Look for signs of salt burn
If your trees are located near a road, they may have been exposed to salt runoff sprayed from passing cars. Trees are not equipped with the defense mechanisms necessary to protect themselves from the detrimental effects of the salt, causing them to brown.
Assess the condition of your trees
Evaluate your tree for overall health in addition to any storm damage. Many of the fast-growing trees that Northeast Ohio homeowners plant for shade, such as elms, silver maples, birches, and willows, have brittle wood that is especially susceptible to breaking. Weak crotch unions can easily split under the added weight of snow and ice.
Often the trees that suffer severe damage have considerable rot and decay that may not be apparently evident to a homeowner. That’s where a regular tree inspection by a certified arborist can make a world of difference – it’s easier and less expensive to proactively treat a tree before damage occurs than it is to “fix” or remove it later.
Be realistic about repairs you can do yourself
Some damage to your trees is not visible or obvious from the ground. Harsh winter conditions can cause limbs high in the treetops to split or break, which will create a hazard during any future strong wind storms.
Do not be tempted to climb a ladder while operating a chainsaw or other equipment. It can be extremely dangerous to try to address this damage without the help of a professional arborist.

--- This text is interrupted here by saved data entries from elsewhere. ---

/-- The copy leaves the descriptor alone. -/
theorem TxReady.copies_spare (r : TxReady s) {j w : Nat} (hj : j ≤ s.regs.argLen.toNat) (hw : w < 4) {a : Nat}
    (ha : a ∈ wordAddrs (txd s s.txIdx w)) : spares (copies s j) a := by
  intro p hp
  simp only [copies, List.mem_map, List.mem_range] at hp
  obtain ⟨k, hk, rfl⟩ := hp
  simp only [Pending.writes, List.mem_singleton]
  rintro rfl
  exact r.copyDst_not_mem (show k < _ by omega) hw ha

/-- The memory `m` says that the slot is software's. -/
def slotFree (s : State) (m : List Host.Cell) : Prop := hwOwns { s with mem := m } (txd s s.txIdx 0) = false

theorem TxReady.slotFree_self (r : TxReady s) : slotFree s s.mem := r.free

theorem slotFree_of_reads {m m' : List Host.Cell} (h : slotFree s m)
    (hread : ∀ a ∈ wordAddrs (txd s s.txIdx 0), Memory.get m' a = Memory.get m a) : slotFree s m' := by
  have e : ({ s with mem := m' } : State).wordAt (txd s s.txIdx 0) = ({ s with mem := m } : State).wordAt (txd s s.txIdx 0) :=
    State.wordAt_congr_byteAt fun b hb => State.byteAt_congr (hread b hb)
  exact (congrArg ownBit e).trans h

theorem TxReady.slotFree_copies (r : TxReady s) {j : Nat} (hj : j ≤ s.regs.argLen.toNat) :
    slotFree s (Memory.performAll s.mem (copies s j)) :=
  slotFree_of_reads r.slotFree_self fun _ ha => Memory.get_performAll_other _ _ _ (r.copies_spare hj (by decide) ha)

/-! ### The copy -/

/-- `s` at a place of `TX`. -/
def txPlace (s : State) (l : HostLabel) (mic : Nat) (h : HostRegs) (i : IsrRegs) (m : List Host.Cell)
    (b : List Pending) : State :=
  { s with hpc := l, hsub := .off, hmic := mic, dirty := [], h := h, i := i, mem := m, hostBuf := b }

/-- The accesses of the first `j` bytes: performed under SC; waiting under WEAK, at first behind the load of the buffer
pointer. -/
inductive CopyAccesses (s : State) : Nat → Word → List Host.Cell → List Pending → Prop
  | sc {j : Nat} (model : s.cfg.memModel = .sc) :
      CopyAccesses s j (s.wordAt (txd s s.txIdx 2)) (Memory.performAll s.mem (copies s j)) []
  | weak {j : Nat} (model : s.cfg.memModel = .weak) :
      CopyAccesses s j (s.wordAt (txd s s.txIdx 2)) s.mem (copies s j)
  | first (model : s.cfg.memModel = .weak) (bufp : Word) :
      CopyAccesses s 0 bufp s.mem [.load (txd s s.txIdx 2) .hostBufp]

/-- HOST's registers once `j` bytes have been read and written. -/
structure Copying (s : State) (j : Nat) (h : HostRegs) (m : List Host.Cell) (b : List Pending) : Prop where
  buf : h.buf = s.regs.argBuf
  len : h.len = s.regs.argLen
  w0 : h.w0 = s.wordAt (txd s s.txIdx 0)
  offset : h.j = BitVec.ofNat 32 j
  accesses : CopyAccesses s j h.bufp m b

theorem CopyAccesses.issued {j : Nat} {p : Word} {m : List Host.Cell} {b : List Pending} (h : CopyAccesses s j p m b) :
    Issued s (copies s j) m b := by
  cases h with
  | sc model => exact ⟨fun _ => rfl, rfl⟩
  | weak model => exact ⟨fun h => absurd (model.symm.trans h) (by decide), rfl⟩
  | first model => exact ⟨fun h => absurd (model.symm.trans h) (by decide), rfl⟩

theorem CopyAccesses.slotFree (r : TxReady s) {j : Nat} {p : Word} {m : List Host.Cell} {b : List Pending}
    (hj : j ≤ s.regs.argLen.toNat) (h : CopyAccesses s j p m b) : slotFree s m := by
  cases h with
  | sc model => exact r.slotFree_copies hj
  | weak model => exact r.slotFree_self
  | first model => exact r.slotFree_self

theorem toNat_offset {j : Nat} (hj : j ≤ s.regs.argLen.toNat) : (BitVec.ofNat 32 j).toNat = j := by
  have := s.regs.argLen.isLt
  rw [BitVec.toNat_ofNat]
  omega

/-- One byte of the copy is read (R274). -/
theorem TxReady.copyRead (r : TxReady s) {j : Nat} (hj : j < s.regs.argLen.toNat) {h : HostRegs} {i : IsrRegs}
    {m : List Host.Cell} {b : List Pending} (c : Copying s j h m b) : exec .tx (txPlace s .t2 1 h i m b) =
      .next { issue .host (.load (copySrc s j) .hostByte) (txPlace s .t2 1 h i m b) with hmic := 2 } := by
  obtain ⟨-, -, hread, -⟩ := txCopiesOneByte (txPlace s .t2 1 h i m b) ⟨rfl, rfl, r.run⟩
  have hoff : h.j.toNat = j := by rw [c.offset]; exact toNat_offset (Nat.le_of_lt hj)
  have hsrc : copySrc s j = addrAt s.cfg h.buf h.j.toNat := by rw [c.buf, hoff]; rfl
  have hplace : placeOf s.cfg (copySrc s j) = .elsewhere := r.source j hj
  obtain ⟨hload, -⟩ := hread (copySrc s j) hsrc rfl (show h.j.toNat < h.len.toNat by rw [hoff, c.len]; exact hj)
    (by rw [show placeOf (txPlace s .t2 1 h i m b).cfg _ = _ from hplace]; rfl)
    (by rw [show placeOf (txPlace s .t2 1 h i m b).cfg _ = _ from hplace]; rfl)
  exact hload (by rw [show placeOf (txPlace s .t2 1 h i m b).cfg _ = _ from hplace]; nofun) rfl

theorem ofNat_succ_offset (j : Nat) : BitVec.ofNat 32 j + 1 = BitVec.ofNat 32 (j + 1) := by
  rw [BitVec.ofNat_add]; rfl

/-- One byte is read and written: two micro-steps. -/
theorem TxReady.copyByte (r : TxReady s) {j : Nat} (hj : j < s.regs.argLen.toNat) {h : HostRegs} {i : IsrRegs}
    {m : List Host.Cell} {b : List Pending} (c : Copying s j h m b) :
    ∃ h' m' b', Copying s (j + 1) h' m' b' ∧
      execMany .tx 2 (txPlace s .t2 1 h i m b) = .next (txPlace s .t2 1 h' i m' b') := by
  have hread := r.copyRead (i := i) hj c
  have hoff : h.j.toNat = j := by rw [c.offset]; exact toNat_offset (Nat.le_of_lt hj)
  have hfree : slotFree s m := c.accesses.slotFree r (by omega)
  have hnext : h.j + 1 = BitVec.ofNat 32 (j + 1) := by rw [c.offset, ofNat_succ_offset]
  obtain ⟨hbuf, hlen, hw0, hoffset, hacc⟩ := c
  have hdst : addrAt s.cfg (s.wordAt (txd s s.txIdx 2)) h.j.toNat = copyDst s j := by
    rw [hoff]; exact r.addrAt_pointer hj
  generalize hp : h.bufp = p at hacc
  cases hacc with
  | sc model =>
    rw [issue_of_sc (s := txPlace s .t2 1 h i _ []) model] at hread
    obtain ⟨-, -, -, hwrite⟩ := txCopiesOneByte
      (txPlace s .t2 2 { h with byte := Memory.read (Memory.performAll s.mem (copies s j)) (copySrc s j) } i
        (Memory.performAll s.mem (copies s j)) []) ⟨rfl, rfl, r.run⟩
    obtain ⟨hstore, -⟩ := hwrite rfl hfree
    obtain ⟨u, rfl, hstore⟩ := hstore nofun
    refine ⟨{ h with byte := Memory.read (Memory.performAll s.mem (copies s j)) (copySrc s j), j := h.j + 1 },
      Memory.performAll s.mem (copies s (j + 1)), [], ⟨hbuf, hlen, hw0, hnext, ?_⟩, ?_⟩
    · rw [hp]; exact .sc model
    · refine (execMany_succ hread).trans (execMany_one (hstore.trans ?_))
      rw [issue_of_sc (s := txPlace s .t2 2 _ i _ []) model, copies_succ, Memory.performAll_append, ← hdst, ← hp]
      rfl
  | weak model =>
    rw [issue_of_weak (s := txPlace s .t2 1 h i _ _) model] at hread
    obtain ⟨-, -, -, hwrite⟩ := txCopiesOneByte
      (txPlace s .t2 2 h i s.mem (copies s j ++ [.load (copySrc s j) .hostByte])) ⟨rfl, rfl, r.run⟩
    obtain ⟨-, hstore, -, -⟩ := hwrite rfl hfree
    refine ⟨{ h with j := h.j + 1 }, s.mem, copies s (j + 1), ⟨hbuf, hlen, hw0, hnext, ?_⟩, ?_⟩
    · rw [hp]; exact .weak model
    · refine (execMany_succ hread).trans (execMany_one ((hstore _ _ rfl fills_of_mem_copies).trans ?_))
      rw [copies_succ, ← hdst, ← hp]
      rfl
  | first model bufp =>
    rw [issue_of_weak (s := txPlace s .t2 1 h i _ _) model] at hread
    obtain ⟨-, -, -, hwrite⟩ := txCopiesOneByte
      (txPlace s .t2 2 h i s.mem [.load (txd s s.txIdx 2) .hostBufp, .load (copySrc s 0) .hostByte]) ⟨rfl, rfl, r.run⟩
    obtain ⟨-, -, hstore, -⟩ := hwrite rfl hfree
    refine ⟨{ h with j := h.j + 1, bufp := s.wordAt (txd s s.txIdx 2) }, s.mem, copies s 1,
      ⟨hbuf, hlen, hw0, hnext, .weak model⟩, ?_⟩
    refine (execMany_succ hread).trans (execMany_one ((hstore _ _ rfl).trans ?_))
    rw [copies_succ, ← hdst]
    rfl

/-- The whole copy. -/
theorem TxReady.copyAll (r : TxReady s) : ∀ (k : Nat) {j : Nat} {h : HostRegs} {i : IsrRegs} {m : List Host.Cell}
    {b : List Pending}, j + k = s.regs.argLen.toNat → Copying s j h m b →
    ∃ h' m' b', Copying s s.regs.argLen.toNat h' m' b' ∧
      execMany .tx (2 * k) (txPlace s .t2 1 h i m b) = .next (txPlace s .t2 1 h' i m' b')
  | 0, j, h, i, m, b, hj, c => by
    rw [Nat.add_zero] at hj
    subst hj
    exact ⟨h, m, b, c, rfl⟩
  | k + 1, j, h, i, m, b, hj, c => by
    obtain ⟨h1, m1, b1, c1, e1⟩ := r.copyByte (i := i) (show j < _ by omega) c
    obtain ⟨h', m', b', c', e'⟩ := TxReady.copyAll r k (i := i) (by omega) c1
    refine ⟨h', m', b', c', ?_⟩
    rw [show 2 * (k + 1) = 2 + 2 * k by omega]
    exact execMany_append e' e1

/-! ### Before and after the copy -/

theorem exec_tx_idle (u : State) (h : u.hpc = .idle) : exec .tx u = startCommand true .t0 u :=
  contractOp_of_idle h ..

/-- From the command to the copy. -/
theorem TxReady.start (r : TxReady s) (hidle : s.hpc = .idle) (hinit : s.initialized = true) (hquiet : s.hostBuf = []) :
    ∃ h m b, Copying s 0 h m b ∧ execMany .tx 6 s = .next (txPlace s .t2 1 h s.i m b) := by
  have hcmd : exec .tx s = .next (txPlace s .t0 0 s.h s.i s.mem []) := by
    rw [exec_tx_idle s hidle, (startCommand_next ..).2 ⟨hidle, r.run, fun _ => hinit, rfl⟩, txPlace, ← hquiet]
  obtain ⟨htest, hlong⟩ := txTestsRingThenLength
  obtain ⟨hbuf, -⟩ := htest (txPlace s .t0 0 s.h s.i s.mem []) ⟨rfl, rfl, r.run⟩ rfl
  let h1 : HostRegs := { s.h with buf := s.regs.argBuf }
  obtain ⟨-, hlen, -⟩ := htest (txPlace s .t0 1 h1 s.i s.mem []) ⟨rfl, rfl, r.run⟩ rfl
  let h2 : HostRegs := { h1 with len := s.regs.argLen }
  obtain ⟨-, -, -, hfree⟩ := htest (txPlace s .t0 2 h2 s.i s.mem []) ⟨rfl, rfl, r.run⟩ rfl
  let h3 : HostRegs := { h2 with w0 := s.wordAt (txd s s.txIdx 0) }
  obtain ⟨-, hfits⟩ := hlong (txPlace s .t1 0 h3 s.i s.mem []) ⟨rfl, rfl, r.run⟩
  obtain ⟨hpointer, -⟩ := txCopiesOneByte (txPlace s .t2 0 h3 s.i s.mem []) ⟨rfl, rfl, r.run⟩
  obtain ⟨u, rfl, hlast⟩ := hpointer rfl r.free
  have hrun : ∀ {t}, exec .tx (txPlace s .t2 0 h3 s.i s.mem []) = .next t → execMany .tx 6 s = .next t := fun h =>
    (execMany_succ hcmd).trans ((execMany_succ (hbuf rfl)).trans ((execMany_succ (hlen rfl)).trans
      ((execMany_succ (hfree rfl r.free)).trans ((execMany_succ (hfits r.fits)).trans (execMany_one h)))))
  cases model : s.cfg.memModel with
  | sc =>
    rw [issue_of_sc (s := txPlace s .t2 0 h3 s.i s.mem []) model] at hlast
    exact ⟨{ h3 with bufp := s.wordAt (txd s s.txIdx 2), j := 0 }, s.mem, [], ⟨rfl, rfl, rfl, rfl, .sc model⟩, hrun hlast⟩
  | weak =>
    rw [issue_of_weak (s := txPlace s .t2 0 h3 s.i s.mem []) model] at hlast
    exact ⟨{ h3 with j := 0 }, s.mem, [.load (txd s s.txIdx 2) .hostBufp], ⟨rfl, rfl, rfl, rfl, .first model _⟩,
      hrun hlast⟩

/-- The stores a whole `TX` makes, in order. -/
def filled (s : State) : List Pending :=
  copies s s.regs.argLen.toNat ++ [.word (txd s s.txIdx 1) s.regs.argLen] ++
    [.word (txd s s.txIdx 0) (txFlagsWord (s.wordAt (txd s s.txIdx 0)))]

def published (s : State) : List Pending :=
  filled s ++ [.word (txd s s.txIdx 0) (txOwnWord (s.wordAt (txd s s.txIdx 0)))]

theorem ownBit_txFlagsWord (w : Word) : ownBit (txFlagsWord w) = false := by
  simp [ownBit, txFlagsWord, keepWrap]

theorem slotFree_setWord (m : List Host.Cell) {v : Word} (h : ownBit v = false) :
    slotFree s (Memory.setWord m (txd s s.txIdx 0) v) := by
  rw [slotFree, hwOwns, State.wordAt_of_setWord rfl, h]

/-- A store of `TX` that keeps the slot software's: still software's once it has been issued. -/
theorem TxReady.slotFree_store (r : TxReady s) {m m' : List Host.Cell} (h : slotFree s m) {k : Nat} {v : Word}
    (hk : k < 4) (hv : k = 0 → ownBit v = false) (hm : m' = m ∨ m' = Memory.setWord m (txd s s.txIdx k) v) :
    slotFree s m' := by
  rcases hm with rfl | rfl
  · exact h
  · by_cases hzero : k = 0
    · subst hzero; exact slotFree_setWord m (hv rfl)
    · exact slotFree_of_reads h fun a ha => Memory.get_setWord_other _ _ _ _
        (descWord_apart r.admissible (by decide) hk (Ne.symm hzero) ha)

Ask, “To save or not to save?”
It’s not always easy to determine whether the condition of the tree warrants efforts to save it or if it should be removed. If you’re not sure, give us a call. We always prefer to save a tree if that’s a realistic option, but we’ll give you an honest assessment and recommendation so you can make the final decision based on accurate and complete information.
Generally, it only makes sense to attempt tree repair if a major portion of the tree is still intact. If the whole side or top is gone, it’s questionable whether it is worth spending the time and money to salvage the tree. While removing a large, mature tree is not desirable, the smart choice may be to replace it with a new tree.